Wikileaks founder Julian Assange will appeal to the International Court of Justice if Britain prevents him from going to Ecuador, according to a senior Spanish human rights lawyer.
Baltasar Garzon, who is working on Assange's defence, told Spanish newspaper El Pais that Britain was legally required to allow Assange to leave once he had diplomatic asylum.
"What the United Kingdom must do is apply the diplomatic obligations of the refugee convention and let him leave, giving him safe conduct," he said. "Otherwise, he will go to the International Court of Justice."
Ecuador announced on Thursday that it was offering Assange asylum because it believed he would face persecution and a possible death penalty in the United States, where authorities are furious over the release of thousands of confidential diplomatic cables on his website.
Assange has been holed up in the Ecuadorean embassy in London for two months trying to avoid extradition to Sweden, where he is wanted for questioning over sexual offences claims by two women. He denies the allegations.
His supporters fear that if he went to Sweden, he could from there be extradited to the US.
Mr Garzon said the attempted extradition to Sweden was a ploy to allow the US to exact "political revenge" on Assange.
Mr Garzon, best known for trying to extradite former Chilean leader Augusto Pinochet from London to Madrid on human rights charges in 1998, criticised Britain's threat to arrest Assange at the Ecuadorean embassy, saying this was a threat of "invasion".
The former judge, who was barred from the judiciary in Spain in February for exceeding his authority in probing a corruption case, held a long conversation with Assange, 41, on Wednesday evening, the paper said. "He was very confident that they would give him asylum, as they did," Mr Garzon was quoted as saying. "He seemed very calm and in good spirits. He knows he is in the right."

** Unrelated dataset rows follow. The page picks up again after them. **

/-- Registers of a `site` block (R312). -/
def regsOfSite : List RegSpec :=
  [ ⟨"SITE_STAT", 0x0, 1, 4, .none, [⟨"STATE", 31, 30, .ro, 0⟩, ⟨"HELD", 29, 29, .ro, 0⟩, ⟨"CAUSE", 28, 26, .ro, 0⟩, ⟨"MERGED", 7, 7, .w1c, 0⟩, ⟨"RELOAD_MISS", 6, 6, .w1c, 0⟩, ⟨"DRAIN_TMO", 5, 5, .w1c, 0⟩, ⟨"STRETCHED", 4, 4, .w1c, 0⟩, ⟨"INCIDENT", 3, 3, .w1c, 0⟩, ⟨"GRANT_CHG", 2, 2, .w1c, 0⟩, ⟨"RESET_DONE", 1, 1, .w1c, 0⟩]⟩,
    ⟨"SITE_IE", 0x4, 1, 4, .none, [⟨"IE", 7, 1, .rw, 0⟩]⟩,
    ⟨"SITE_RST_CFG", 0x8, 1, 4, .none, [⟨"FIELD_ACTION", 31, 31, .rw, 1⟩, ⟨"DRAIN_TMO", 9, 0, .rw, 200⟩]⟩,
    ⟨"SITE_CMD", 0xc, 1, 4, .none, [⟨"RESET", 31, 31, .wo, 0⟩, ⟨"RUN", 30, 30, .wo, 0⟩]⟩,
    ⟨"SITE_RST_CNT", 0x10, 1, 4, .none, [⟨"COUNT", 31, 0, .rc, 0⟩]⟩,
    ⟨"SIC_DISCARD_CNT", 0x1c, 1, 4, .none, [⟨"COUNT", 31, 0, .rc, 0⟩]⟩,
    ⟨"SITE_RIGHTS", 0x14, 1, 4, .none, [⟨"TCRIT_USED", 23, 16, .ro, 0⟩, ⟨"TCRIT_MAX", 15, 8, .ro, 0⟩, ⟨"DEBUG", 3, 2, .ro, 0⟩, ⟨"INJ", 1, 1, .ro, 0⟩, ⟨"BELL", 0, 0, .ro, 0⟩]⟩,
    ⟨"SITE_INCIDENT", 0x18, 1, 4, .none, [⟨"EVENT", 31, 16, .ro, 0⟩, ⟨"INDEX", 5, 0, .ro, 0⟩]⟩,
    ⟨"SIC_EN", 0x20, 1, 4, .none, [⟨"EN", 8, 0, .rw, 0⟩]⟩,
    ⟨"SIC_ROUTE", 0x24, 2, 4, .none, [⟨"V3", 29, 24, .rw, 0⟩, ⟨"V2", 21, 16, .rw, 0⟩, ⟨"V1", 13, 8, .rw, 0⟩, ⟨"V0", 5, 0, .rw, 0⟩]⟩,
    ⟨"SIC_ROUTE2", 0x2c, 1, 4, .none, [⟨"V0", 5, 0, .rw, 0⟩]⟩,
    ⟨"SIC_EOI", 0x30, 1, 4, .none, [⟨"VECTOR", 5, 0, .wo, 0⟩]⟩ ] ++
  [ ⟨"SIC_VSTAT_LO", 0x38, 1, 4, .lo, [⟨"SENT", 31, 0, .ro, 0⟩]⟩,
    ⟨"SIC_VSTAT_HI", 0x3c, 1, 4, .hi, [⟨"SENT", 31, 0, .ro, 0⟩]⟩,
    ⟨"SIC_LVL", 0x100, 24, 4, .none, [⟨"BITS", 31, 0, .ro, 0⟩]⟩ ]

/-- Registers of a `dramhub` block (R341). -/
def regsOfDramhub : List RegSpec :=
  [ ⟨"DRAM_INTLV", 0x0, 1, 4, .none, [⟨"CAP_GIB", 31, 23, .ro, 0⟩, ⟨"N", 15, 12, .ro, 0⟩, ⟨"MASK", 11, 0, .ro, 0⟩]⟩,
    ⟨"DRAM_HSTAT", 0x4, 1, 4, .none, [⟨"OWN_REFUSED", 0, 0, .w1c, 0⟩]⟩,
    ⟨"DRAM_PORTMAP", 0x100, 64, 4, .none, [⟨"SCAV", 15, 12, .rw, 0⟩, ⟨"BULK", 11, 8, .rw, 0⟩, ⟨"PROMPT", 7, 4, .rw, 0⟩, ⟨"BELL", 3, 0, .rw, 0⟩]⟩,
    ⟨"DRAM_SITE_EVT", 0x200, 64, 8, .none, [⟨"FREQ", 4, 4, .w1c, 0⟩, ⟨"MIGRATE", 3, 3, .w1c, 0⟩, ⟨"THROTTLE", 2, 2, .w1c, 0⟩, ⟨"POISON", 1, 1, .w1c, 0⟩]⟩,
    ⟨"DRAM_OWN", 0x1000, 3072, 4, .none, [⟨"SITE", 6, 0, .rw, 127⟩]⟩,
    ⟨"DRAM_SITE_IE", 0x204, 64, 8, .none, [⟨"IE", 4, 1, .rw, 0⟩]⟩ ]

/-- Registers of a `own` block (R293). -/
def regsOfOwn : List RegSpec :=
  [ ⟨"FLD_OWN", 0x0, 128, 4, .none, [⟨"SITE", 6, 0, .rw, 127⟩]⟩,
    ⟨"GRAN_OWN", 0x200, 32, 4, .none, [⟨"SITE", 6, 0, .rw, 127⟩]⟩,
    ⟨"OWN_STAT", 0x300, 1, 4, .none, [⟨"BUSY", 1, 1, .ro, 0⟩, ⟨"OWN_REFUSED", 0, 0, .w1c, 0⟩]⟩ ]

/-- Registers of a `enc` block (R360). -/
def regsOfEnc : List RegSpec :=
  [ ⟨"ENC_CTRL", 0x0, 1, 4, .none, [⟨"EN", 31, 31, .rw, 0⟩, ⟨"DGRAN", 11, 0, .rw, 0⟩]⟩,
    ⟨"ENC_REGION", 0x4, 1, 4, .none, [⟨"MGRAN", 27, 16, .rw, 0⟩, ⟨"BASE", 11, 0, .rw, 0⟩]⟩,
    ⟨"ENC_STAT", 0x8, 1, 4, .none, [⟨"STATE", 31, 30, .ro, 0⟩, ⟨"CTR_EXHAUSTED", 4, 4, .w1c, 0⟩, ⟨"REFUSED", 3, 3, .w1c, 0⟩, ⟨"META_UE", 2, 2, .w1c, 0⟩, ⟨"LOCKED_EVT", 1, 1, .w1c, 0⟩, ⟨"ALARM", 0, 0, .w1c, 0⟩]⟩,
    ⟨"ENC_ALARM_SRC", 0x20, 1, 4, .none, [⟨"CHANNEL", 31, 28, .ro, 0⟩, ⟨"LEVEL", 27, 25, .ro, 0⟩, ⟨"MID", 11, 0, .ro, 0⟩]⟩,
    ⟨"ENC_IE", 0xc, 1, 4, .none, [⟨"IE", 4, 0, .rw, 0⟩]⟩,
    ⟨"ENC_ALARM_CNT", 0x10, 1, 4, .none, [⟨"COUNT", 4, 0, .ro, 0⟩]⟩,
    ⟨"ENC_ALARM_TOTAL", 0x14, 1, 4, .none, [⟨"COUNT", 31, 0, .rc, 0⟩]⟩,
    ⟨"ENC_POISON_CNT", 0x24, 1, 4, .none, [⟨"COUNT", 31, 0, .rc, 0⟩]⟩,
    ⟨"ENC_ALARM_ADDR_LO", 0x18, 1, 4, .lo, [⟨"ADDR", 31, 0, .ro, 0⟩]⟩,
    ⟨"ENC_ALARM_ADDR_HI", 0x1c, 1, 4, .hi, [⟨"ADDR", 5, 0, .ro, 0⟩]⟩ ]

/-- Registers of a `fn` block (R390). -/
def regsOfFn : List RegSpec :=
  [ ⟨"HOST_FN_ERR", 0x0, 1, 4, .none, [⟨"AP_REFUSED", 15, 15, .w1c, 0⟩, ⟨"RCODE", 14, 12, .ro, 0⟩, ⟨"RERR", 11, 11, .w1c, 0⟩, ⟨"WCODE", 10, 8, .ro, 0⟩, ⟨"WERR", 7, 7, .w1c, 0⟩, ⟨"WOFS", 6, 6, .ro, 0⟩, ⟨"WBAR", 5, 5, .ro, 0⟩]⟩,
    ⟨"HOST_AP", 0x10, 16, 4, .none, [⟨"EN", 31, 31, .rw, 0⟩, ⟨"BASE", 17, 0, .rw, 0⟩]⟩,
    ⟨"HOST_FN_WADDR_LO", 0x4, 1, 4, .lo, [⟨"ADDR", 31, 0, .ro, 0⟩]⟩,
    ⟨"HOST_FN_WADDR_HI", 0x8, 1, 4, .hi, [⟨"ADDR", 15, 0, .ro, 0⟩]⟩,
    ⟨"HOST_FN_WERR_CNT", 0xc, 1, 4, .none, [⟨"COUNT", 31, 0, .rc, 0⟩]⟩,
    ⟨"HOST_WEIGHT", 0x50, 1, 4, .none, [⟨"WEIGHT", 3, 0, .rw, 4⟩]⟩,
    ⟨"HOST_EOI", 0x54, 1, 4, .none, [⟨"VECTOR", 7, 0, .wo, 0⟩]⟩,
    ⟨"HOST_VSTAT", 0x60, 8, 4, .none, [⟨"SENT", 31, 0, .ro, 0⟩]⟩ ]

/-- Registers of a `dma` block (R390). -/
def regsOfDma : List RegSpec :=
  [ ⟨"DMA_CTRL", 0x0, 1, 4, .none, [⟨"EN", 31, 31, .rw, 0⟩, ⟨"RESUME", 30, 30, .wo, 0⟩, ⟨"RSIZE", 4, 0, .rw, 4⟩]⟩,
    ⟨"DMA_STAT", 0x14, 1, 4, .none, [⟨"STATE", 31, 30, .ro, 0⟩, ⟨"CODE", 29, 27, .ro, 0⟩, ⟨"TAIL_REFUSED", 3, 3, .w1c, 0⟩, ⟨"HOST_ERR", 2, 2, .w1c, 0⟩, ⟨"ERR", 1, 1, .w1c, 0⟩, ⟨"DONE", 0, 0, .w1c, 0⟩]⟩,
    ⟨"DMA_RING_LO", 0x4, 1, 4, .lo, [⟨"ADDR", 31, 12, .rw, 0⟩]⟩,
    ⟨"DMA_RING_HI", 0x8, 1, 4, .hi, [⟨"ADDR", 31, 0, .rw, 0⟩]⟩,
    ⟨"DMA_TAIL", 0xc, 1, 4, .none, [⟨"TAIL", 15, 0, .rw, 0⟩]⟩,
    ⟨"DMA_HEAD", 0x10, 1, 4, .none, [⟨"HEAD", 15, 0, .ro, 0⟩]⟩,
    ⟨"DMA_ERR_DESC", 0x18, 1, 4, .none, [⟨"DESC", 15, 0, .ro, 0⟩]⟩,
    ⟨"DMA_BYTES_LO", 0x20, 1, 4, .ctrLo, [⟨"COUNT", 31, 0, .rw, 0⟩]⟩,
    ⟨"DMA_BYTES_HI", 0x24, 1, 4, .ctrHi, [⟨"COUNT", 31, 0, .rw, 0⟩]⟩ ]

/-- Registers of a `mbxch` block (R390). -/
def regsOfMbxch : List RegSpec :=
  [ ⟨"MBX_STAT_A", 0x80, 1, 4, .none, [⟨"IN_COUNT", 20, 16, .ro, 0⟩, ⟨"OUT_SPACE", 12, 8, .ro, 16⟩, ⟨"DISCARDED", 2, 2, .w1c, 0⟩, ⟨"RX_EMPTY_READ", 1, 1, .w1c, 0⟩, ⟨"TX_OVF", 0, 0, .w1c, 0⟩]⟩,
    ⟨"MBX_STAT_B", 0xa0, 1, 4, .none, [⟨"IN_COUNT", 20, 16, .ro, 0⟩, ⟨"OUT_SPACE", 12, 8, .ro, 16⟩, ⟨"DISCARDED", 2, 2, .w1c, 0⟩, ⟨"RX_EMPTY_READ", 1, 1, .w1c, 0⟩, ⟨"TX_OVF", 0, 0, .w1c, 0⟩]⟩,
    ⟨"MBX_DISCARD_CNT_A", 0x84, 1, 4, .none, [⟨"COUNT", 31, 0, .rc, 0⟩]⟩,
    ⟨"MBX_DISCARD_CNT_B", 0xa4, 1, 4, .none, [⟨"COUNT", 31, 0, .rc, 0⟩]⟩ ]

/-- Registers of a `mbxep` block (R390). -/
def regsOfMbxep : List RegSpec :=
  [ ⟨"MBX_DB", 0x0, 1, 4, .none, [⟨"BITS", 31, 0, .w1c, 0⟩]⟩,
    ⟨"MBX_DBMASK", 0x4, 1, 4, .none, [⟨"BITS", 31, 0, .rw, 4294967295⟩]⟩,
    ⟨"MBX_DBPEND", 0x8, 1, 4, .none, [⟨"BITS", 31, 0, .ro, 0⟩]⟩,
    ⟨"MBX_FP_ADDR_LO", 0xc, 1, 4, .lo, [⟨"ADDR", 31, 0, .rw, 0⟩]⟩,
    ⟨"MBX_FP_ADDR_HI", 0x10, 1, 4, .hi, [⟨"ADDR", 15, 0, .rw, 0⟩]⟩ ]

/-- Registers of a `mbxhub` block (R390). -/
def regsOfMbxhub : List RegSpec :=
  [ ⟨"MBX_BIND", 0x0, 128, 4, .none, [⟨"VALID", 31, 31, .rw, 0⟩, ⟨"BIT_A", 30, 26, .rw, 0⟩, ⟨"BIT_B", 25, 21, .rw, 0⟩, ⟨"EP_A", 13, 7, .rw, 0⟩, ⟨"EP_B", 6, 0, .rw, 0⟩]⟩,
    ⟨"MBX_LOCK", 0x400, 1, 4, .none, [⟨"LOCKED", 0, 0, .w1s, 0⟩]⟩,
    ⟨"MBX_FPBIND", 0x500, 48, 4, .none, [⟨"VALID", 31, 31, .rw, 0⟩, ⟨"MID", 11, 0, .rw, 0⟩]⟩,
    ⟨"MBX_PEND", 0x600, 4, 4, .none, [⟨"BITS", 31, 0, .ro, 0⟩]⟩,
    ⟨"COMMONS_HB", 0x700, 1, 4, .none, [⟨"SEQ", 31, 16, .rw, 0⟩, ⟨"STATE", 15, 14, .ro, 0⟩, ⟨"AGE", 13, 0, .ro, 0⟩]⟩ ]

/-- Registers of a `mgmt` block (R431). -/
def regsOfMgmt : List RegSpec :=
  [ ⟨"CMN_CORE_STAT", 0x0, 4, 16, .none, [⟨"STATE", 31, 29, .ro, 0⟩, ⟨"TD", 28, 28, .ro, 0⟩, ⟨"WP", 27, 25, .ro, 0⟩, ⟨"HALT_CODE", 15, 0, .ro, 0⟩]⟩,
    ⟨"CMN_RST_STAT", 0x100, 1, 4, .none, [⟨"LAST_CAUSE", 31, 28, .ro, 0⟩, ⟨"CORE", 27, 26, .ro, 0⟩, ⟨"FALLBACK", 25, 25, .ro, 0⟩, ⟨"SLOT", 24, 24, .ro, 0⟩, ⟨"HALT_CODE", 15, 0, .ro, 0⟩]⟩,
    ⟨"CMN_WDT", 0x108, 1, 4, .none, [⟨"CORE_WDT_EN", 31, 31, .rw, 1⟩, ⟨"CORE_LIMIT", 23, 16, .rw, 20⟩, ⟨"HB_LIMIT", 7, 0, .rw, 50⟩]⟩,
    ⟨"REEVE_STAT", 0x200, 1, 4, .none, [⟨"STATE", 31, 30, .ro, 0⟩, ⟨"RESTART_CNT", 15, 0, .ro, 0⟩]⟩,
    ⟨"PATCH_STAT", 0x300, 1, 4, .none, [⟨"VALID", 21, 16, .ro, 0⟩, ⟨"LEVEL", 15, 0, .ro, 0⟩]⟩,
    ⟨"PATCH_ENT", 0x400, 32, 4, .none, [⟨"VALID", 31, 31, .ro, 0⟩, ⟨"TARGET", 30, 30, .ro, 0⟩, ⟨"ACTION", 29, 29, .ro, 0⟩, ⟨"SLOT", 28, 24, .ro, 0⟩, ⟨"WORD", 18, 0, .ro, 0⟩]⟩,
    ⟨"CMN_CORE_PC_LO", 0x4, 4, 16, .lo, [⟨"PC", 31, 0, .ro, 0⟩]⟩,
    ⟨"CMN_CORE_PC_HI", 0x8, 4, 16, .hi, [⟨"PC", 31, 0, .ro, 0⟩]⟩,
    ⟨"CMN_CORE_KICK", 0xc, 4, 16, .none, [⟨"KICK", 31, 0, .wo, 0⟩]⟩,
    ⟨"CMN_RESTART_CNT", 0x104, 1, 4, .none, [⟨"COUNT", 31, 0, .rc, 0⟩]⟩,
    ⟨"PATCH_TRAP_SKIP", 0x304, 1, 4, .none, [⟨"COUNT", 31, 0, .rc, 0⟩]⟩,
    ⟨"CMN_IRQ_ROUTE", 0x10c, 1, 4, .none, [⟨"SRC3", 7, 6, .rw, 0⟩, ⟨"SRC2", 5, 4, .rw, 0⟩, ⟨"SRC1", 3, 2, .rw, 0⟩, ⟨"SRC0", 1, 0, .rw, 0⟩]⟩ ]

British Foreign Secretary William Hague told London's Times newspaper that he had not expected Ecuador to make public a letter he had sent in which he warned he had the power to strip the embassy of its diplomatic status in order to allow police to enter. He later told reporters: "There is no threat here to storm an embassy."
Assange's quarters come with an air mattress laid on an office floor, and a window from which he can gaze in the direction of London's distant airports, and the possibility they represent of a flight to Ecuador.
For now, that flight might as well be a million kilometres away, given the 20 or 30 Scotland Yard officers keeping a 24-hour watch outside the embassy. Friends who have visited Assange say he has a computer and a broadband connection, at least one mobile phone, and regular deliveries of takeaway food, carefully inspected by the police.
While the British laws governing consular premises do allow for the de-recognition of an embassy, any such move would also have to comply with international law.
Mr Hague said it was a matter of regret that Ecuador had decided to grant asylum and Britain would not permit Assange safe passage out of the country. He said the case could go on for a considerable time.
WikiLeaks said on Twitter that Assange would give a live statement "in front of the Ecuadorean embassy" tomorrow at 2pm, London time. It is not clear what "in front of the embassy" means. The embassy is an apartment inside a much larger building, and an announcement at the apartment's front door would still be inside the building.
He could be seized if it is deemed he has stepped outside the embassy's diplomatically protected area.
The lawyer for the two Swedish women, Claes Borgstrom, said Ecuador's move was absurd and an abuse of asylum law, which was designed to protect people from persecution and torture if sent back to their country of origin.
"He doesn't risk being handed over to the United States for torture or the death penalty. He should be brought to justice in Sweden," Mr Borgstrom said.
The Union of South American Nations will meet tomorrow to discuss the situation at the embassy.